In our lecture, Robert Miller talked about being mindful in the present while engaging in skillful thinking. He suggested that, “engaging in healthy thinking can be very positive for every individual” and when discussing meditation he referred to healthy thinking as “generating a higher state of consciousness”. At the time I wasn’t able to interpret the definition of higher consciousness or understand what it entailed. However, since the class I have taken up Kundalini Yoga at a wellness studio in the CBD and have finally discovered what Robert meant when talking about higher consciousness. I have practiced yoga for a few years, but haven’t experienced a genre like Kundalini before. Kundalini yoga specializes in meditation and the mindfulness of breathing. It is a spiritual yoga that especially practices the discipline of clarity and consciousness. Kundalini yoga is much more mentally challenging than any other yoga I have practiced. I truly have experienced a higher consciousness and clarity through just a few weeks of steady practice. I find that I have a great sense of calm after I meditate and am able to interpret life slightly differently than the hour before. To be honest, I hadn’t realized how much of an effect the meditation and yoga had on my lifestyle until my instructor, due to uncontrollable circumstances, cancelled one week of classes. That particular week I lacked in energy, my stress levels were maximized, and I was really having a difficult time making and dealing with important decisions in my life. I was questioning my own judgment and analyzing previous life decisions I have made. The only element outside the “norm” of my regular schedule was not having any yoga or meditation that week. I recognized and felt the difference in my outlook and clarity when I wasn’t meditation in comparison to when I was. That self-discovery is what led me to write my essay around Buddhism and meditation.

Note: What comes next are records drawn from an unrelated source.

-- ==== Sys2Proof/Safety.lean ====
section
/-! DEFINITION. What counts as a sound state, and when two states look the same: the terms the claims
use. -/

namespace Sys2Proof.Machine

/-- The state of the frame buffer: canonical form, nothing listed outside FB, and every byte below
`LEN` written (R23). -/
structure State.BufferInv (s : State) : Prop where
  canonical : Memory.wf s.fb
  inside : ∀ c ∈ s.fb, c.1 < s.cfg.frameMax
  written : ∀ a, a < s.len → (Memory.lookup s.fb a).isSome = true

/-- The invariant of the block: the nine items of R30 (item 9, on `ILL`, is about steps and stated apart)
and what they rest on. -/
structure State.Inv (s : State) : Prop where
  /-- The parameters meet the constraints of R5. -/
  cfg_wf : s.cfg.wf
  buffer : s.BufferInv
  /-- R30 item 1. -/
  len_le : s.len ≤ s.cfg.frameMax
  /-- R30 item 2. -/
  rxcrc_eq : s.rxcrc = crc16 s.frame
  /-- R30 item 3. -/
  open_clear : s.done = false →
    s.result = .none ∧ s.crcOk = false ∧ s.cls = .raw ∧ s.amatch = false ∧ s.fmatch = false ∧ s.stale = false
  /-- R30 item 4. -/
  closed_verdict : s.done = true → s.result ≠ .none
  /-- R30 item 5. -/
  ovr_full : s.ovr = true → s.len = s.cfg.frameMax
  /-- R30 item 6. -/
  passed_crc : passed s.result = true → s.crcOk = true ∧ s.ovr = false
  /-- R30 item 7. -/
  error_reply : s.result = .protocolError → s.len = 5 ∧ errorFlag (s.fbByte 1) = true ∧ s.cls ≠ .raw
  /-- R30 item 8. -/
  raw_verdict : s.done = true → s.cls = .raw → s.result = .ok ∨ s.result = .corruptFrame
  /-- R18: what `CRC_OK` holds of a closed frame. -/
  crcOk_eq : s.done = true → s.crcOk = crcVerdict s.ovr s.frame
  /-- A trusted read reply is as long as its byte count says (R117 step 3r). -/
  read_length : s.result = .ok → s.cls = .read → s.len = 5 + (s.fbByte 2).toNat
  /-- A trusted fixed reply has one of the lengths of R73. -/
  fixed_length : s.result = .ok → s.cls = .fixed →
    s.len = s.cfg.lenWriteReply ∨ s.len = s.cfg.lenCalibReply ∨ s.len = s.cfg.lenResetReply
  /-- R20: the match flags are 0 unless the frame is trusted. -/
  match_trusted : s.amatch = true ∨ s.fmatch = true → trusted s = true

/-- Two states agree on all of unit CHK: every element of R10 but `CRC` and `ILL`. -/
def State.sameChk (s t : State) : Prop :=
  s.cfg = t.cfg ∧ s.reqAddr = t.reqAddr ∧ s.reqFc = t.reqFc ∧ s.fb = t.fb ∧ s.len = t.len ∧
  s.rxcrc = t.rxcrc ∧ s.done = t.done ∧ s.ovr = t.ovr ∧ s.stale = t.stale ∧ s.result = t.result ∧
  s.crcOk = t.crcOk ∧ s.cls = t.cls ∧ s.amatch = t.amatch ∧ s.fmatch = t.fmatch

/-- Two states agree on everything but the contents of FB, and on the bytes of FB below `LEN`. -/
def State.agreeBelowLen (s t : State) : Prop :=
  t = { s with fb := t.fb } ∧ ∀ a, a < s.len → s.fbByte a = t.fbByte a

end Sys2Proof.Machine

namespace Sys2Proof

/-- A command of unit GEN (R10, R61). -/
def Instr.isGen : Instr → Bool
  | .crcInit | .crcUpd _ | .crcRd | .crcRdlo | .crcRdhi => true
  | .frmStart | .frmEnd | .frmPush _ | .frmReq _ _ | .frmRdreq => false
  | .frmStat | .frmLen | .frmHdr | .frmInfo | .frmExc => false
  | .frmRemain | .frmRxcrc | .sysStat | .frmReg _ | .ill _ _ _ => false
  | .fcReadHolding | .fcReadInput | .fcWriteSingle => false
  | .fcCalibration | .fcResetEnergy | .fcOther _ | .fcErrorReply _ => false

/-- A command of unit CHK, or a function code CHK dispatches on (R10, R61, R66). -/
def Instr.isChk : Instr → Bool
  | .crcInit | .crcUpd _ | .crcRd | .crcRdlo | .crcRdhi => false
  | .frmStart | .frmEnd | .frmPush _ | .frmReq _ _ | .frmRdreq => true
  | .frmStat | .frmLen | .frmHdr | .frmInfo | .frmExc => true
  | .frmRemain | .frmRxcrc | .frmReg _ => true
  | .sysStat | .ill _ _ _ => false
  | .fcReadHolding | .fcReadInput | .fcWriteSingle => true
  | .fcCalibration | .fcResetEnergy | .fcOther _ | .fcErrorReply _ => true

/-- An instruction that closes a frame: `frm.end`, or a row it dispatches to. -/
def Instr.closes : Instr → Bool
  | .crcInit | .crcUpd _ | .crcRd | .crcRdlo | .crcRdhi => false
  | .frmStart | .frmPush _ | .frmReq _ _ | .frmRdreq => false
  | .frmStat | .frmLen | .frmHdr | .frmInfo | .frmExc => false
  | .frmRemain | .frmRxcrc | .frmReg _ | .sysStat | .ill _ _ _ => false
  | .frmEnd | .fcReadHolding | .fcReadInput | .fcWriteSingle => true
  | .fcCalibration | .fcResetEnergy | .fcOther _ | .fcErrorReply _ => true

end Sys2Proof
end

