-- ==== Sys2Proof/Laws/Exec.lean ====
section
/-! SUPPORT. What an instruction can do, said once: `exec_effect` sorts every next state of `exec` into a
few shapes, guards included. Claims over all instructions
split on `Effect` and never unfold a meaning. -/

namespace Sys2Proof

/-- An instruction that only returns a value. -/
def Instr.reads : Instr → Bool
  | .crcRd | .crcRdlo | .crcRdhi | .frmRdreq | .frmStat | .frmLen | .frmHdr | .frmInfo => true
  | .frmExc | .frmRemain | .frmRxcrc | .sysStat | .frmReg _ => true
  | .crcInit | .crcUpd _ | .frmStart | .frmEnd | .frmPush _ | .frmReq _ _ | .ill _ _ _ => false
  | .fcReadHolding | .fcReadInput | .fcWriteSingle => false
  | .fcCalibration | .fcResetEnergy | .fcOther _ | .fcErrorReply _ => false

/-- The layout and the function code by which an instruction closes a frame (R111, R115). -/
def Instr.layout (s : Machine.State) : Instr → Option (Machine.Layout × Byte)
  | .frmEnd => some (Machine.classOf s.cfg s.reqFc, s.reqFc)
  | .fcReadHolding => some (.read, 0x03#8)
  | .fcReadInput => some (.read, 0x04#8)
  | .fcWriteSingle => some (.fixed s.cfg.lenWriteReply, 0x06#8)
  | .fcCalibration => some (.fixed s.cfg.lenCalibReply, 0x41#8)
  | .fcResetEnergy => some (.fixed s.cfg.lenResetReply, 0x42#8)
  | .fcOther fc => some (.raw, fc)
  | .fcErrorReply _ => none
  | .crcInit | .crcUpd _ | .crcRd | .crcRdlo | .crcRdhi | .frmStart | .frmPush _ | .frmReq _ _ => none
  | .frmRdreq | .frmStat | .frmLen | .frmHdr | .frmInfo | .frmExc | .frmRemain | .frmRxcrc => none
  | .sysStat | .frmReg _ | .ill _ _ _ => none

namespace Machine

/-- The shapes of a next state. -/
inductive Effect (i : Instr) (s : State) : State → Prop where
  | init (h : i = .crcInit) : Effect i s (s.setCrc crcInit).ack
  | upd (b : Byte) (h : i = .crcUpd b) : Effect i s (s.setCrc (crcByte s.crc b)).ack
  | answer (v : Word) (h : i.reads = true) : Effect i s (s.answer v)
  | start (h : i = .frmStart) : Effect i s s.clearFrame.ack
  | stale (b : Byte) (h : i = .frmPush b) (hd : s.done = true) : Effect i s s.setStale.ack
  | overflow (b : Byte) (h : i = .frmPush b) (hd : s.done = false) (hl : s.len = s.cfg.frameMax) :
      Effect i s s.setOvr.ack
  | store (b : Byte) (h : i = .frmPush b) (hd : s.done = false) (hl : s.len < s.cfg.frameMax) :
      Effect i s (s.store b).ack
  | request (a f : Byte) (h : i = .frmReq a f) : Effect i s (s.setReq a f).ack
  | closed (h : i.closes = true) (hd : s.done = true) : Effect i s s.ack
  | close (k : Layout) (fc : Byte) (h : i.layout s = some (k, fc)) (hd : s.done = false)
      (hl : s.len ≤ s.cfg.frameMax) :
      Effect i s (s.latch k fc s.frame[0]? s.frame[1]? (verdict k s.frame s.ovr (crcVerdict s.ovr s.frame))
        (crcVerdict s.ovr s.frame)).ack
  | closeError (c : BitVec 7) (h : i = .fcErrorReply c) (hd : s.done = false)
      (hl : s.len ≤ s.cfg.frameMax) :
      Effect i s (s.latch (classOf s.cfg s.reqFc) s.reqFc s.frame[0]? (some (errorCodeByte c))
        (errorReplyVerdict (classOf s.cfg s.reqFc) s.frame.length s.ovr (crcVerdict s.ovr s.frame))
        (crcVerdict s.ovr s.frame)).ack
  | illWrite (a : Byte) (d : Word) (h : i = .ill true a d) : Effect i s s.setIll.ack
  | illRead (a : Byte) (d : Word) (h : i = .ill false a d) : Effect i s (s.setIll.answer 0#16)

theorem Effect.of_closeFrame {i : Instr} {s t : State} {k : Layout} {fc : Byte} (hi : i.closes = true)
    (hk : i.layout s = some (k, fc)) (h : closeFrame k fc s = .next t) : Effect i s t := by
  rcases closeFrame_next h with ⟨hd, rfl⟩ | ⟨hd, hl, rfl⟩
  · exact .closed hi hd
  · exact .close k fc hk hd hl

theorem Effect.of_answerRead {i : Instr} {s t : State} {r : Except Fault Word} (hi : i.reads = true)
    (h : answerRead s r = .next t) : Effect i s t := by
  obtain ⟨v, -, rfl⟩ := answerRead_next h
  exact .answer v hi

theorem Effect.of_next_answer {i : Instr} {s t : State} {v : Word} (hi : i.reads = true)
    (h : Host.Outcome.next (σ := State) (φ := Fault) (ρ := Refusal) (s.answer v) = .next t) :
    Effect i s t := by
  cases h
  exact .answer v hi

/-- Everything an instruction can do when it answers a next state. -/
theorem exec_effect {i : Instr} {s t : State} (h : exec i s = .next t) : Effect i s t := by
  cases i with
  | crcInit => cases h; exact .init rfl
  | crcUpd b => cases h; exact .upd b rfl
  | crcRd => exact .of_next_answer rfl h
  | crcRdlo => exact .of_next_answer rfl h
  | crcRdhi => exact .of_next_answer rfl h
  | frmStart => cases h; exact .start rfl
  | frmEnd => exact .of_closeFrame rfl rfl h
  | frmPush b =>
    rcases execFrmPush_next h with ⟨hd, rfl⟩ | ⟨hd, hl, rfl⟩ | ⟨hd, hl, rfl⟩
    · exact .stale b rfl hd
    · exact .overflow b rfl hd hl
    · exact .store b rfl hd hl
  | frmReq a f => cases h; exact .request a f rfl
  | frmRdreq => exact .of_next_answer rfl h
  | frmStat => exact .of_next_answer rfl h
  | frmLen => exact .of_next_answer rfl h
  | frmHdr =>
    simp only [exec, execFrmHdr] at h
    split at h
    · exact .of_answerRead rfl h
    · exact .of_next_answer rfl h
  | frmInfo => exact .of_answerRead rfl h
  | frmExc =>
    simp only [exec, execFrmExc] at h
    split at h
    · exact .of_answerRead rfl h
    · exact .of_next_answer rfl h
  | frmRemain => exact .of_answerRead rfl h
  | frmRxcrc => exact .of_next_answer rfl h
  | sysStat => exact .of_next_answer rfl h
  | frmReg k =>
    simp only [exec, execFrmReg] at h
    split at h
    · cases h
    · split at h
      · exact .of_answerRead rfl h
      · exact .of_next_answer rfl h
  | ill wr a d =>
    cases wr <;> cases h
    · exact .illRead a d rfl
    · exact .illWrite a d rfl
  | fcReadHolding => exact .of_closeFrame rfl rfl h
  | fcReadInput => exact .of_closeFrame rfl rfl h
  | fcWriteSingle => exact .of_closeFrame rfl rfl h
  | fcCalibration => exact .of_closeFrame rfl rfl h
  | fcResetEnergy => exact .of_closeFrame rfl rfl h
  | fcOther fc => exact .of_closeFrame rfl rfl h
  | fcErrorReply c =>
    rcases closeErrorReply_next h with ⟨hd, rfl⟩ | ⟨hd, hl, rfl⟩
    · exact .closed rfl hd
    · exact .closeError c rfl hd hl

/-- Two instructions that only read never touch the layout of a close: a closing instruction reads
nothing. -/
theorem Instr.closes_of_layout {i : Instr} {s : State} {p : Layout × Byte} (h : i.layout s = some p) :
    i.closes = true := by
  cases i <;> simp_all [Instr.layout, Instr.closes]

end Machine

end Sys2Proof
end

Overall, I have become my own real-life example of how meditation absolutely increases my happiness and fulfillment. Meditation has genuinely helped me to channel my energies and refocus them. I have learned that Buddhism is not simply a religion or set of beliefs, but a way of life. I have gained a new appreciation and respect for Buddhist philosophies, and have been actively trying to develop and practice a Buddhist lifestyle everyday.